══ The input
-- ==== Sys2Proof/Machine/State.lean ====
section
/-! DEFINITION. The state of the block (10_state.md), as plain data, and the reasons a step can stop. -/

namespace Sys2Proof.Machine

/-- The contents of a buffer: (offset, byte) pairs in one canonical form, `Memory.wf`. An offset that is not listed
reads as `unlistedByte`. -/
abbrev Memory := List Host.Cell

/-- Offsets from `lo` up, strictly rising, below `size`, and no entry equal to what an unlisted offset reads as. -/
def Memory.wfFrom (size lo : Nat) : Memory → Bool
  | [] => true
  | c :: m => decide (lo ≤ c.1) && decide (c.1 < size) && (c.2 != unlistedByte) && Memory.wfFrom size (c.1 + 1) m

/-- The canonical form of a buffer of capacity `size`. -/
def Memory.wf (size : Nat) (m : Memory) : Bool := Memory.wfFrom size 0 m

/-- The tag `loadImage` sets (R32). -/
inductive ByteOrder where
  | nativeBig
  | byteSwapped
  | littleEndian
  /-- No image has been loaded (R35). -/
  | unknown
deriving DecidableEq, Repr

/-- The state record of 10_state.md. -/
structure State where
  /-- The general registers (R16). -/
  x : Vector Word 32
  /-- The address of the instruction being stepped (R22). -/
  pc : Word
  /-- The address the step after this one fetches (R23). -/
  nextPc : Word
  /-- Bits 63:32 of the last product (R25). -/
  hi : Word
  /-- Bits 31:0 of the last product (R25). -/
  lo : Word
  /-- The steps taken since the last reset (R26). -/
  cycles : Nat
  /-- The driver's run flag (R27). -/
  running : Bool
  /-- The 8 MiB writable buffer, by physical offset (R30). -/
  working : Memory
  /-- The 64 MiB image buffer, by offset (R31). -/
  image : Memory
  /-- The byte order of the loaded image (R32). -/
  imageByteOrder : ByteOrder
  /-- The model's own field (log entry 6): `reset()` has been called since construction (R135). -/
  wasReset : Bool
deriving DecidableEq, Repr

/-- The block has no exception, interrupt or trap, and every operation of the core is total (R120 to R126): no step
ends in a fault, so there is no reason for one. Safe: nothing raises it. -/
inductive Fault where
deriving DecidableEq, Repr

/-- Why a step has no meaning. -/
inductive Refusal where
  /-- An arm of `exec` whose instruction has no meaning yet. No arm raises it. Safe. -/
  | notModelled (mnemonic : String)
  /-- `step` raises it when `reset()` has not been called since construction: R135 leaves the core fields without a
  value there and asks a model to refuse the step (D10). Safe: the machine stops where the spec describes nothing. -/
  | stepBeforeReset
deriving DecidableEq, Repr

/-- The machine right after construction and `reset()` under `Config.chosen` (R34, R35). DESIGN CHOICE, log entries 1
and 3: the value of `pc`, and that neither buffer lists a byte. The tag is that of construction, Unknown by decision D16
(log entry 5). -/
def State.reset : State where
  x := Vector.replicate 32 0#64
  pc := Config.chosen.resetVector
  nextPc := Config.chosen.resetVector + 4
  hi := 0#64
  lo := 0#64
  cycles := 0
  running := false
  working := Config.chosen.initWorking
  image := Config.chosen.initImage
  imageByteOrder := .unknown
  wasReset := true

end Sys2Proof.Machine
end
════
### [Your instructions]
Each line above, from the one that contains "nextPc := Config.chosen.resetVector + 4" to the last line of the records, should be repeated exactly. Leave out all others.

### [Response to this task]
  nextPc := Config.chosen.resetVector + 4
  hi := 0#64
  lo := 0#64
  cycles := 0
  running := false
  working := Config.chosen.initWorking
  image := Config.chosen.initImage
  imageByteOrder := .unknown
  wasReset := true

end Sys2Proof.Machine
end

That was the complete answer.